Rani  Lakshmi  Bai, the fiery  Queen of Jhansi, also known as the Rani of Jhansi, one of the great   nationalist   heroine   of    the  first war of India freedom, a symbol  of  resistance to   the British rule in India was born on 19th November 1835 at Kashi (Presently   known  as Varanasi). Her father Moropanth was a Brahmin and her mother Bhagirathibai  was  a cultured, intelligent  and God  fearing lady. Mannikarnika (Manu) was the name of Rani Lakshmi   Bai in her childhood. Manu   lost  her   mother at the age of four. The  Complete responsibility of the young girl fell on the father. She completed her education and also learned horse riding, Sword fighting and shooting on a target with a gun.

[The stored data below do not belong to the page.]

-- ==== Sys2Proof/Laws/KeptRaster.lean ====
section
/-! SUPPORT. For every operation of Machine/Raster.lean the parts of the state that it may change. -/
set_option linter.unusedTactic false
set_option linter.unreachableTactic false
set_option linter.unusedVariables false
set_option linter.tactic.unusedName false
set_option Elab.async false
namespace Sys2Proof.Machine

def km_setStream : Nat := pt.ras

theorem State.setStream_kept (s : State) (i : Nat) (x : RasRt) : Kept km_setStream s (State.setStream s i x) := by
  unfold State.setStream
  repeat' (first
    | with_reducible assumption
    | decide +kernel
    | with_reducible exact Kept.refl ..
    | (extract_lets +onlyGivenNames x; refine cutK (m := km_setStream) (s := s) (x := x) ?_ ?_; on_goal 1 => (try unfold x); on_goal 2 => (intro hx; clear_value x))
    | extract_lets +onlyGivenNames x
    | split
    | refine Kept.of_snd ‹_› ?_
    | dsimp +zetaDelta only [id_eq]
    | with_reducible apply Kept.set_ras)

def km_rasCount : Nat := ob Obj.rasCounts

theorem State.rasCount_kept (s : State) (i : Nat) (k : Nat) : Kept km_rasCount s (State.rasCount s i k) := by
  unfold State.rasCount
  repeat' (first
    | with_reducible assumption
    | decide +kernel
    | with_reducible exact Kept.refl ..
    | with_reducible apply Kept.step (State.count_kept _ _ _ _ _ _)
    | (extract_lets +onlyGivenNames x; refine cutK (m := km_rasCount) (s := s) (x := x) ?_ ?_; on_goal 1 => (try unfold x); on_goal 2 => (intro hx; clear_value x))
    | extract_lets +onlyGivenNames x
    | split
    | refine Kept.of_snd ‹_› ?_)

def km_bufferLoaded : Nat := ob Obj.rasBufferState ||| km_setImg

theorem State.bufferLoaded_kept (s : State) (el : Nat) (b : Bytes) : Kept km_bufferLoaded s (State.bufferLoaded s el b) := by
  unfold State.bufferLoaded
  repeat' (first
    | with_reducible assumption
    | decide +kernel
    | with_reducible exact Kept.refl ..
    | with_reducible apply Kept.step (State.wr_kept _ _ _ _)
    | with_reducible apply Kept.step (State.setImg_kept _ _ _ _)
    | (extract_lets +onlyGivenNames x; refine cutK (m := km_bufferLoaded) (s := s) (x := x) ?_ ?_; on_goal 1 => (try unfold x); on_goal 2 => (intro hx; clear_value x))
    | extract_lets +onlyGivenNames x
    | split
    | refine Kept.of_snd ‹_› ?_)

def km_bufferRelease : Nat := ob Obj.rasBufferState ||| km_setXfer ||| km_result ||| km_setImg

theorem State.bufferRelease_kept (s : State) (el : Nat) : Kept km_bufferRelease s (State.bufferRelease s el) := by
  unfold State.bufferRelease
  repeat' (first
    | with_reducible assumption
    | decide +kernel
    | with_reducible exact Kept.refl ..
    | (with_reducible apply Kept.ite <;> intro _)
    | with_reducible apply Kept.step (State.wr_kept _ _ _ _)
    | with_reducible apply Kept.step (State.setXfer_kept _ _ _)
    | with_reducible apply Kept.step (State.result_kept _ _ _ _)
    | with_reducible apply Kept.step (State.setImg_kept _ _ _ _)
    | (extract_lets +onlyGivenNames x; refine cutK (m := km_bufferRelease) (s := s) (x := x) ?_ ?_; on_goal 1 => (try unfold x); on_goal 2 => (intro hx; clear_value x))
    | extract_lets +onlyGivenNames x
    | split
    | refine Kept.of_snd ‹_› ?_
    | dsimp +zetaDelta only [id_eq])

def km_noteAttached : Nat := ob Obj.rasBufferState

theorem State.noteAttached_kept (s : State) (i : Nat) : Kept km_noteAttached s (State.noteAttached s i) := by
  unfold State.noteAttached
  repeat' (first
    | with_reducible assumption
    | decide +kernel
    | with_reducible exact Kept.refl ..
    | (with_reducible apply Kept.ite <;> intro _)
    | with_reducible apply Kept.step (State.wr_kept _ _ _ _)
    | with_reducible apply Kept.foldl
    | with_reducible refine fun (x : State) a hx => ?_
    | (extract_lets +onlyGivenNames x; refine cutK (m := km_noteAttached) (s := s) (x := x) ?_ ?_; on_goal 1 => (try unfold x); on_goal 2 => (intro hx; clear_value x))
    | extract_lets +onlyGivenNames x
    | split
    | refine Kept.of_snd ‹_› ?_
    | dsimp +zetaDelta only [id_eq])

She was married to Raja Gangadhar Rao, the Maharaja of Jhansi in 1842, and became the Rani of Jhansi. After the marriage She was given the name Lakshmi Bai. The Marriage ceremony was perform in Ganesh Mandir, the temple of Lord Ganesha situated in the city of Jhansi. Rani Lakshmi Bai gave birth to a son in 1851, but unfortunately this child died when he was about four months old. After this tragedy, Damodar Rao was adopted as son. Later on Maharaja Gangadhar Rao also died on 21st November 1853. After the death of Maharaja Gangadhar Rao, Rani Lakshmi Bai was left alone. At this time she was eighteen years old. Rani Lakshmi Bai did not lost her courage, She always remembered her responsibility.

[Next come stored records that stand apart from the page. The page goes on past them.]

theorem State.applyStep_kept (s : State) (e : Nat) (p : Nat) (q : Nat) : Kept km_applyStep s (State.applyStep s e p q) := by
  unfold State.applyStep
  repeat' (first
    | with_reducible assumption
    | decide +kernel
    | with_reducible exact Kept.refl ..
    | (with_reducible apply Kept.ite <;> intro _)
    | with_reducible apply Kept.step (State.setFld_kept _ _ _ _ _)
    | with_reducible apply Kept.step (State.calCounts_kept _ _)
    | with_reducible apply Kept.step (State.calCount_kept _ _)
    | (extract_lets +onlyGivenNames x; refine cutK (m := km_applyStep) (s := s) (x := x) ?_ ?_; on_goal 1 => (try unfold x); on_goal 2 => (intro hx; clear_value x))
    | extract_lets +onlyGivenNames x
    | split
    | refine Kept.of_snd ‹_› ?_
    | dsimp +zetaDelta only [id_eq])

def km_applyGauges : Nat := km_applyStep ||| km_calNote

theorem State.applyGauges_kept (s : State) (n : Nat) (e : Nat) : Kept km_applyGauges s (State.applyGauges s n e) := by
  unfold State.applyGauges
  repeat' (first
    | with_reducible assumption
    | decide +kernel
    | with_reducible exact Kept.refl ..
    | with_reducible apply Kept.step (State.applyStep_kept _ _ _ _)
    | with_reducible apply Kept.step (State.calNote_kept _ _)
    | with_reducible apply Kept.foldl
    | with_reducible refine fun (x : State) a hx => ?_
    | (extract_lets +onlyGivenNames x; refine cutK (m := km_applyGauges) (s := s) (x := x) ?_ ?_; on_goal 1 => (try unfold x); on_goal 2 => (intro hx; clear_value x))
    | extract_lets +onlyGivenNames x
    | split
    | refine Kept.of_snd ‹_› ?_
    | dsimp +zetaDelta only [id_eq])

def km_applyNow : Nat := ob Obj.ptfGaugeActive ||| km_calNote

theorem State.applyNow_kept (s : State) (p : Nat) : Kept km_applyNow s (State.applyNow s p) := by
  unfold State.applyNow
  repeat' (first
    | with_reducible assumption
    | decide +kernel
    | with_reducible exact Kept.refl ..
    | with_reducible apply Kept.step (State.wr_kept _ _ _ _)
    | with_reducible apply Kept.step (State.calNote_kept _ _)
    | (extract_lets +onlyGivenNames x; refine cutK (m := km_applyNow) (s := s) (x := x) ?_ ?_; on_goal 1 => (try unfold x); on_goal 2 => (intro hx; clear_value x))
    | extract_lets +onlyGivenNames x
    | split
    | refine Kept.of_snd ‹_› ?_)

def km_supersede : Nat := pt.cal ||| ob Obj.calPinStatus ||| ob Obj.calLastSwatch

theorem State.supersede_kept (s : State) (p : Nat) : Kept km_supersede s (State.supersede s p) := by
  unfold State.supersede
  repeat' (first
    | with_reducible assumption
    | decide +kernel
    | with_reducible exact Kept.refl ..
    | (with_reducible apply Kept.ite <;> intro _)
    | with_reducible apply Kept.step (State.setFld_kept _ _ _ _ _)
    | with_reducible apply Kept.foldl
    | with_reducible refine fun (x : State) a hx => ?_
    | split
    | dsimp +zetaDelta only [id_eq]
    | with_reducible apply Kept.set_cal)

def km_hostGauge : Nat := ob Obj.calBase ||| ob Obj.ptfGauge ||| pt.cal ||| km_supersede ||| km_commitGauge ||| km_setAnchor ||| km_applyNow ||| km_calNote

theorem State.hostGauge_kept (s : State) (p : Nat) (v : Nat) : Kept km_hostGauge s (State.hostGauge s p v) := by
  unfold State.hostGauge
  repeat' (first
    | with_reducible assumption
    | decide +kernel
    | with_reducible exact Kept.refl ..
    | (with_reducible apply Kept.ite <;> intro _)
    | with_reducible apply Kept.step (State.supersede_kept _ _)
    | with_reducible apply Kept.step (State.wr_kept _ _ _ _)
    | with_reducible apply Kept.step (State.commitGauge_kept _ _ _ _ _)
    | with_reducible apply Kept.step (State.setAnchor_kept _ _ _ _)
    | with_reducible apply Kept.step (State.applyNow_kept _ _)
    | with_reducible apply Kept.step (State.calNote_kept _ _)
    | with_reducible apply Kept.foldl
    | with_reducible refine fun (x : State) a hx => ?_
    | (extract_lets +onlyGivenNames x; refine cutK (m := km_hostGauge) (s := s) (x := x) ?_ ?_; on_goal 1 => (try unfold x); on_goal 2 => (intro hx; clear_value x))
    | extract_lets +onlyGivenNames x
    | split
    | refine Kept.of_snd ‹_› ?_
    | dsimp +zetaDelta only [id_eq]
    | with_reducible apply Kept.set_cal)

def km_calPause : Nat := pt.cal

At that time Lord Dalhousie was the Governor -General of India. Though little Damodar Rao, adopted son of late Maharaja Gangadhar Rao and Rani Lakshmi Bai was Maharaja's heir and successor as per the Hindu tradition, but the British rulers rejected Rani's claim that Damodar Rao was their legal heir. Loard Dalhousie decided to annexe the state of Jhansi as Maharaja Gangadhar Rao had left no legal heir. This misfortune of Jhansi was used by the Britishers to expand there Empire.

In March 1854 the British ruler announced 60,000 ( Sixty Thousand) annual pension for Rani and also ordered to leave the Jhansi fort. Jhansi was in humiliating condition but it was like a silent volcano before eruption.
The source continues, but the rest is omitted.